/-! ### Every step keeps the invariant (R38) -/

/-- Every instruction keeps the invariant. -/
theorem State.Inv.of_exec {s t : State} (h : s.Inv) {i : Instr} (ht : exec i s = .next t) : t.Inv := by
  cases i with
  | take => exact h.of_execTake ht
  | init => cases ht; exact s.begin.inv_initDevice
  | deliver b => cases ht; exact h.deliverStep b
  | waCommand => cases ht; exact h.deliverStep waCommandByte
  | waOther b => cases ht; exact h.deliverStep b
  | frame => cases ht; exact h.deliverAll _
  | raw bytes => cases ht; exact h.deliverAll bytes
  | random => cases ht; exact h.runCommand .random
  | nonce => cases ht; exact h.runCommand .nonce
  | genkey => cases ht; exact h.runCommand .genkey
  | sign => cases ht; exact h.runCommand .sign
  | verify => cases ht; exact h.runCommand .verify
  | read => cases ht; exact h.runCommand .read
  | write => cases ht; exact h.runCommand .write
  | lock => cases ht; exact h.runCommand .lock
  | info => cases ht; exact h.runCommand .info
  | unknown => cases ht; exact h.runCommand .unknown
  | crc16 | isConfigLocked | isDataAndOtpLocked => cases ht; exact h.begin.returns _
  | readZone zone address length => cases ht; exact (h.begin.readZone zone _ _).returns _
  | writeZone zone address bytes => cases ht; exact (h.begin.writeZone zone _ bytes).returns _
  | lockConfig | lockDataAndOtp => cases ht; exact h.begin.memWrite (sp := .config) (by decide) (by decide)
  | storeKey slot key => cases ht; exact (h.begin.storeKey slot key).returns _
  | generateKey slot => cases ht; exact (h.begin.tookDraw.storeKey slot _).returns _
  | computeCombine slot => cases ht; exact (h.begin.readSlot slot).returns _
  | deriveChild parent => cases ht; exact (h.begin.readSlot parent).returns _
  | setState d => cases ht; exact h.begin.setDeviceState d

/-- Settles O4: a step is idle or runs the instruction of the next request. -/
theorem stepKeepsTheInvariant : Obligations.StepKeepsTheInvariant := by
  intro s t h hstep
  rcases step_next hstep with rfl | ⟨r, rest, -, hexec⟩
  · exact h
  · exact (h.withRequests rest).of_exec hexec

/-- Settles O5, by induction on the steps from INIT. -/
theorem everyReachableStateMeetsTheInvariant : Obligations.EveryReachableStateMeetsTheInvariant := by
  intro s hs
  induction hs with
  | reset requests entropy => exact State.inv_reset_with requests entropy 0 .quiet
  | step s t _ hstep ih => exact stepKeepsTheInvariant s t ih hstep

/-! ### The bus side (R24, R25, R50, R54, R55, R246) -/

/-- Settles O46: one case for each service operation, by what it leaves alone. -/
theorem serviceOperationsLeaveTheBusSide : Obligations.ServiceOperationsLeaveTheBusSide := by
  intro i s t hrequest hinit htake hdeliver ht
  cases i with
  | init => exact absurd rfl hinit
  | take => exact absurd rfl htake
  | deliver b => exact absurd rfl (hdeliver b)
  | crc16 | lockConfig | lockDataAndOtp | isConfigLocked | isDataAndOtpLocked | setState =>
    cases ht; exact ⟨rfl, rfl, rfl, rfl, rfl⟩
  | readZone => cases ht; rw [readZone_frame]; exact ⟨rfl, rfl, rfl, rfl, rfl⟩
  | writeZone => cases ht; rw [writeZone_frame]; exact ⟨rfl, rfl, rfl, rfl, rfl⟩
  | storeKey | generateKey => cases ht; rw [storeKey_frame]; exact ⟨rfl, rfl, rfl, rfl, rfl⟩
  | computeCombine | deriveChild => cases ht; rw [readSlot_frame]; exact ⟨rfl, rfl, rfl, rfl, rfl⟩
  | random | nonce | genkey | sign | verify | read | write | lock | info | unknown | waCommand | waOther | frame | raw =>
    cases hrequest

/-! ### The status outputs (R33) -/

/-- Settles O19: three outputs are registers or their code, and the lock flags compare one byte each (R27). -/
theorem statusOutputsShowTheState : Obligations.StatusOutputsShowTheState := by
  intro s
  refine ⟨?_, rfl, rfl, s.configLocked_eq, s.dataOtpLocked_eq⟩
  show deviceStateCode s.state = _
  cases s.state <;> rfl

end Sys2Proof.Machine
end

section
/-! PROOFS. The memory (spec/20_memory.md): what comes over the bus reaches no zone, and the receive buffer that completes a
frame decodes to the command that runs. -/

namespace Sys2Proof.Machine

/-! ### The bus and the zones (R50, R218, R243) -/

/-- The zones and `state` are in `t` as in `s`. -/
def State.ZonesKept (s t : State) : Prop :=
  t.configZone = s.configZone ∧ t.otpZone = s.otpZone ∧ t.dataZone = s.dataZone ∧ t.state = s.state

[Task to complete] Locate "outputs (R33) -/" in the material, then quote the line that contains it and all lines after it through the final one.

[Response]
/-! ### The status outputs (R33) -/

/-- Settles O19: three outputs are registers or their code, and the lock flags compare one byte each (R27). -/
theorem statusOutputsShowTheState : Obligations.StatusOutputsShowTheState := by
  intro s
  refine ⟨?_, rfl, rfl, s.configLocked_eq, s.dataOtpLocked_eq⟩
  show deviceStateCode s.state = _
  cases s.state <;> rfl

end Sys2Proof.Machine
end

section
/-! PROOFS. The memory (spec/20_memory.md): what comes over the bus reaches no zone, and the receive buffer that completes a
frame decodes to the command that runs. -/

namespace Sys2Proof.Machine

/-! ### The bus and the zones (R50, R218, R243) -/

/-- The zones and `state` are in `t` as in `s`. -/
def State.ZonesKept (s t : State) : Prop :=
  t.configZone = s.configZone ∧ t.otpZone = s.otpZone ∧ t.dataZone = s.dataZone ∧ t.state = s.state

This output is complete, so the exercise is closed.